ACTIVITY: Show each line of the data below that has the string "else" in it.

[Items from a dataset]
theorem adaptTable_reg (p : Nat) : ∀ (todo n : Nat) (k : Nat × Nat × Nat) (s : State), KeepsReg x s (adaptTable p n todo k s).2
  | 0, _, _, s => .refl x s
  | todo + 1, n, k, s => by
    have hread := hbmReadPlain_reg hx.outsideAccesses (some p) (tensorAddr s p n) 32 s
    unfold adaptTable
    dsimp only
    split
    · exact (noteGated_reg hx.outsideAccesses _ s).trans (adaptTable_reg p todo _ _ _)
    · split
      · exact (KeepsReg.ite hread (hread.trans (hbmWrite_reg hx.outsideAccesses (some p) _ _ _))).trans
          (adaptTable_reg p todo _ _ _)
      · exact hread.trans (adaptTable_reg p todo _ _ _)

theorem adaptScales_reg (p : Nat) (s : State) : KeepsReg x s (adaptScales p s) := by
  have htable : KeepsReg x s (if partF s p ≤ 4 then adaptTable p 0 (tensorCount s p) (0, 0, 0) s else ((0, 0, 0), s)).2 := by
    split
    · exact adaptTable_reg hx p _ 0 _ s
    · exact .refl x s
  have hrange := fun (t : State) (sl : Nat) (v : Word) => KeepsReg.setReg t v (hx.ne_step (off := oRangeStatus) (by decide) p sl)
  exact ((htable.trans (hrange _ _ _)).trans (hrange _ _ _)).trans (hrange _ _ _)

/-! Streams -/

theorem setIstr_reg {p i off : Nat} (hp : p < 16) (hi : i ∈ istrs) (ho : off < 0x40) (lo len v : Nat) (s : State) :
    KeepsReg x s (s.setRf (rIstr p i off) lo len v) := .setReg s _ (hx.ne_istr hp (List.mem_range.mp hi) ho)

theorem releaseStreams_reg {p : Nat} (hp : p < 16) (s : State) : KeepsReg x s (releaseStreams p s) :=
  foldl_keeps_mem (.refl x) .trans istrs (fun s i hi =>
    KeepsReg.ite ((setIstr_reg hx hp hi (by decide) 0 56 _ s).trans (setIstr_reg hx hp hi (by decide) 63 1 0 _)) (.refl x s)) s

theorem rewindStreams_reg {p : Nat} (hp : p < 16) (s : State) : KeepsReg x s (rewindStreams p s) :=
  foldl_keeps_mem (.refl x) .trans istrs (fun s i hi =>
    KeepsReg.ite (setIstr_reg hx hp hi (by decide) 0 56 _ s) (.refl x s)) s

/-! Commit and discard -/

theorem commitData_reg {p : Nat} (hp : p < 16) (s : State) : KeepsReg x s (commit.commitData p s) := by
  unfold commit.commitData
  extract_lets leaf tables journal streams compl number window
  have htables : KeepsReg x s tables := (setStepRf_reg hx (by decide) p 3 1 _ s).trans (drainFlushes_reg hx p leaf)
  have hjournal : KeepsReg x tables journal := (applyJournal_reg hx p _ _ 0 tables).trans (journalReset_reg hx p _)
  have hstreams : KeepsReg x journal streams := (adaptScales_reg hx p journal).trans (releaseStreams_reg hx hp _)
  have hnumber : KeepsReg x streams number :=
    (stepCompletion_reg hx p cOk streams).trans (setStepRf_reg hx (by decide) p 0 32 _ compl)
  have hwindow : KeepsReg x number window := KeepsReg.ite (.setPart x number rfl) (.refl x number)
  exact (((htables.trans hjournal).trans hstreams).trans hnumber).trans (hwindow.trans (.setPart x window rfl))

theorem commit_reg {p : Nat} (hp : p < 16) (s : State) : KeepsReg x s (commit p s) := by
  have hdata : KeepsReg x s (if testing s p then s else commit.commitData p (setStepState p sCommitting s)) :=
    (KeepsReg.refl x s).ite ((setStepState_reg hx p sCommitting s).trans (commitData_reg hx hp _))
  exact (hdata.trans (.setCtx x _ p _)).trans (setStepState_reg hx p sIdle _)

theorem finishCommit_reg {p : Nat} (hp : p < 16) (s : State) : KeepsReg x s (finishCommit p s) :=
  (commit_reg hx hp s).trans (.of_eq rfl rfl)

...

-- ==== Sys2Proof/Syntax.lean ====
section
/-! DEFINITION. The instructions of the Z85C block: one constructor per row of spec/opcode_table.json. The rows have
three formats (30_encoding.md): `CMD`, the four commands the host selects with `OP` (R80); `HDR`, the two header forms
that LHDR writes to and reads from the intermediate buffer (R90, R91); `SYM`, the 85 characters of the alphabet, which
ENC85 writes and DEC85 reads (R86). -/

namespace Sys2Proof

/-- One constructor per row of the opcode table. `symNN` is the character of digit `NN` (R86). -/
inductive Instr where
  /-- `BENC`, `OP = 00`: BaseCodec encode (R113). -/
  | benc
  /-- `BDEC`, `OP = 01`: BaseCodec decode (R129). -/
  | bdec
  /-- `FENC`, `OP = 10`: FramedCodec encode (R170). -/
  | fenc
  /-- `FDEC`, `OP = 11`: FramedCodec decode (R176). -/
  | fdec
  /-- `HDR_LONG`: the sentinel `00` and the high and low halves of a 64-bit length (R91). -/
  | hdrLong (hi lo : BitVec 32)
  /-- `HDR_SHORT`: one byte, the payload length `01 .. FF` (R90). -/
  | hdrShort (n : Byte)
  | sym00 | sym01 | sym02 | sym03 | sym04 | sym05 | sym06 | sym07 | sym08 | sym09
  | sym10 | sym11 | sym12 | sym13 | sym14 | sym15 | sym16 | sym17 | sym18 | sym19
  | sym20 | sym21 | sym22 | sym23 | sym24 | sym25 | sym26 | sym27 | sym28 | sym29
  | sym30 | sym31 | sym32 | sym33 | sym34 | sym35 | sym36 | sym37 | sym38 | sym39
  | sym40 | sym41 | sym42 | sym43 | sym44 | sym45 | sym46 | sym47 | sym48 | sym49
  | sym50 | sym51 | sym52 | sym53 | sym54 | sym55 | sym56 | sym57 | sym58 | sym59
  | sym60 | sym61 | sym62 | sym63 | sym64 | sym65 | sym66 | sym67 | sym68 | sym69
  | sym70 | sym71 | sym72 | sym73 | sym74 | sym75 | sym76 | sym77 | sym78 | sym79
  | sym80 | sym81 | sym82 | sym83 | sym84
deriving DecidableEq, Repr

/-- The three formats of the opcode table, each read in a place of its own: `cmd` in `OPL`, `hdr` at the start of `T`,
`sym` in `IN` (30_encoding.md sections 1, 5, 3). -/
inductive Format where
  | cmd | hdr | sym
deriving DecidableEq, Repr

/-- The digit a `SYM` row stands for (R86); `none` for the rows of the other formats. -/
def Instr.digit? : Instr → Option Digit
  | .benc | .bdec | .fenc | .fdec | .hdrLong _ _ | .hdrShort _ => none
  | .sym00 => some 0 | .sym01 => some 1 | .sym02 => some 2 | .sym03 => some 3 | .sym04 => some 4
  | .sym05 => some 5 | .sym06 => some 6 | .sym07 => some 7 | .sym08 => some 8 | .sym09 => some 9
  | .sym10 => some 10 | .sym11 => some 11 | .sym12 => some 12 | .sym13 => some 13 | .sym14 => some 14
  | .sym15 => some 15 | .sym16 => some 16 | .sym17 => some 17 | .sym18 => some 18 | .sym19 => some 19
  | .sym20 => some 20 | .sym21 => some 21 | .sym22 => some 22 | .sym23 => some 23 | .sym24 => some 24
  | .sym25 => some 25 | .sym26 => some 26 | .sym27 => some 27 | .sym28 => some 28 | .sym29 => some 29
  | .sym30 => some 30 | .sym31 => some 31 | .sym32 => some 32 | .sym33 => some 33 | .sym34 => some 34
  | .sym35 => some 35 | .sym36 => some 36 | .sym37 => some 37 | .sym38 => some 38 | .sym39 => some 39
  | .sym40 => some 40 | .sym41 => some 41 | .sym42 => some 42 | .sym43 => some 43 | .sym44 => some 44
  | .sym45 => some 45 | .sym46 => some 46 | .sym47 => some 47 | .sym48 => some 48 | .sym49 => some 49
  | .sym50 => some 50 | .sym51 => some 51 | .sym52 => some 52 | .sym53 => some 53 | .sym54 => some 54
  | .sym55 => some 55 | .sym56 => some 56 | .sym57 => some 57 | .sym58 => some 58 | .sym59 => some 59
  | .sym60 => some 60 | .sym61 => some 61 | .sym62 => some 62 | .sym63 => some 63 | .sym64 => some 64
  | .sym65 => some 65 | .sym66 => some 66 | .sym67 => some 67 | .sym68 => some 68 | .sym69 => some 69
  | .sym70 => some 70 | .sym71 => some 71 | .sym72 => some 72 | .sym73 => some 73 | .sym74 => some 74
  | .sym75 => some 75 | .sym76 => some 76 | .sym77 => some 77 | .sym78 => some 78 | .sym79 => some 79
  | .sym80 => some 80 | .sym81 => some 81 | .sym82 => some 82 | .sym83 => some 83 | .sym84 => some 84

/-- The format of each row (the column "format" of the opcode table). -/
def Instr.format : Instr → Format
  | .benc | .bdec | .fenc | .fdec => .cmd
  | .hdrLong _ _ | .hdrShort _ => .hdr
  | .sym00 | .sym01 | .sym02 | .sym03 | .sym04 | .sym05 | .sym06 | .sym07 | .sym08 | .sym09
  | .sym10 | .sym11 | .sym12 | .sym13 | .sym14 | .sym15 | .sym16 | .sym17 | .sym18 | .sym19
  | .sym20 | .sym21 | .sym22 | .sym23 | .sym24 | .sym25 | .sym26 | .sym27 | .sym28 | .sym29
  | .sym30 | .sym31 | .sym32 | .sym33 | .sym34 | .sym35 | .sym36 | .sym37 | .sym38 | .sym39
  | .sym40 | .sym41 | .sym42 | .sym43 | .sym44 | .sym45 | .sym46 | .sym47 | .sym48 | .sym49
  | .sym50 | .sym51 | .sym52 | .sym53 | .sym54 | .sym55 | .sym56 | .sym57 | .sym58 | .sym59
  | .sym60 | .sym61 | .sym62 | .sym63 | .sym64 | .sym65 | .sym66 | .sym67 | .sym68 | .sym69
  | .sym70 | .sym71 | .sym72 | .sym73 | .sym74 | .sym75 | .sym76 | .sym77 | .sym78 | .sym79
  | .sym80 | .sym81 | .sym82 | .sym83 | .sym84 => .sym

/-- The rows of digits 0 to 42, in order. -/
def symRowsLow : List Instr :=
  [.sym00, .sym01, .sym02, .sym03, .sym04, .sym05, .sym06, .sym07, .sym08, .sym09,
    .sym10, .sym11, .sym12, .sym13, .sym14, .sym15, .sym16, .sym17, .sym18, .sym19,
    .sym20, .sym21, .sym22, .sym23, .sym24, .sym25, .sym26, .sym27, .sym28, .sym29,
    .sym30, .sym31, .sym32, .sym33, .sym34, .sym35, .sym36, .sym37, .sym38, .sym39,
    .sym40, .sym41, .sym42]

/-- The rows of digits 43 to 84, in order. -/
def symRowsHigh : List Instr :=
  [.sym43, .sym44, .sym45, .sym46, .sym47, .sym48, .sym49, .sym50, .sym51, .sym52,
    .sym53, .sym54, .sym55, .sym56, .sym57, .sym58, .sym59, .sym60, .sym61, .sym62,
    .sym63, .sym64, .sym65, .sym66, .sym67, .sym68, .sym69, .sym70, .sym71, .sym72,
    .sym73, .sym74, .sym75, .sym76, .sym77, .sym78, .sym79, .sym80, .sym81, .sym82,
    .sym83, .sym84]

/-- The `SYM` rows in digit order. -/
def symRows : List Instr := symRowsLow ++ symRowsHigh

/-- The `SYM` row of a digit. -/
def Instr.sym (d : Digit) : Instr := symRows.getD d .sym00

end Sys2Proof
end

...

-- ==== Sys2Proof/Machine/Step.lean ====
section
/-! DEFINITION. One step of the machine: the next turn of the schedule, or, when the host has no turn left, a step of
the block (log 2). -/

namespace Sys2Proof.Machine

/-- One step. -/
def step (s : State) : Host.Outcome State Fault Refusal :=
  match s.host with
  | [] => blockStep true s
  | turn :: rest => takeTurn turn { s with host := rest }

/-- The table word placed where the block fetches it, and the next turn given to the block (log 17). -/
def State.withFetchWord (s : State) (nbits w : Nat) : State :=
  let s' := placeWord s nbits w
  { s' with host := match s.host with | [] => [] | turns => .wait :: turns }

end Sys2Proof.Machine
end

EXPECTED ANSWER:
  have htable : KeepsReg x s (if partF s p ≤ 4 then adaptTable p 0 (tensorCount s p) (0, 0, 0) s else ((0, 0, 0), s)).2 := by
  have hdata : KeepsReg x s (if testing s p then s else commit.commitData p (setStepState p sCommitting s)) :=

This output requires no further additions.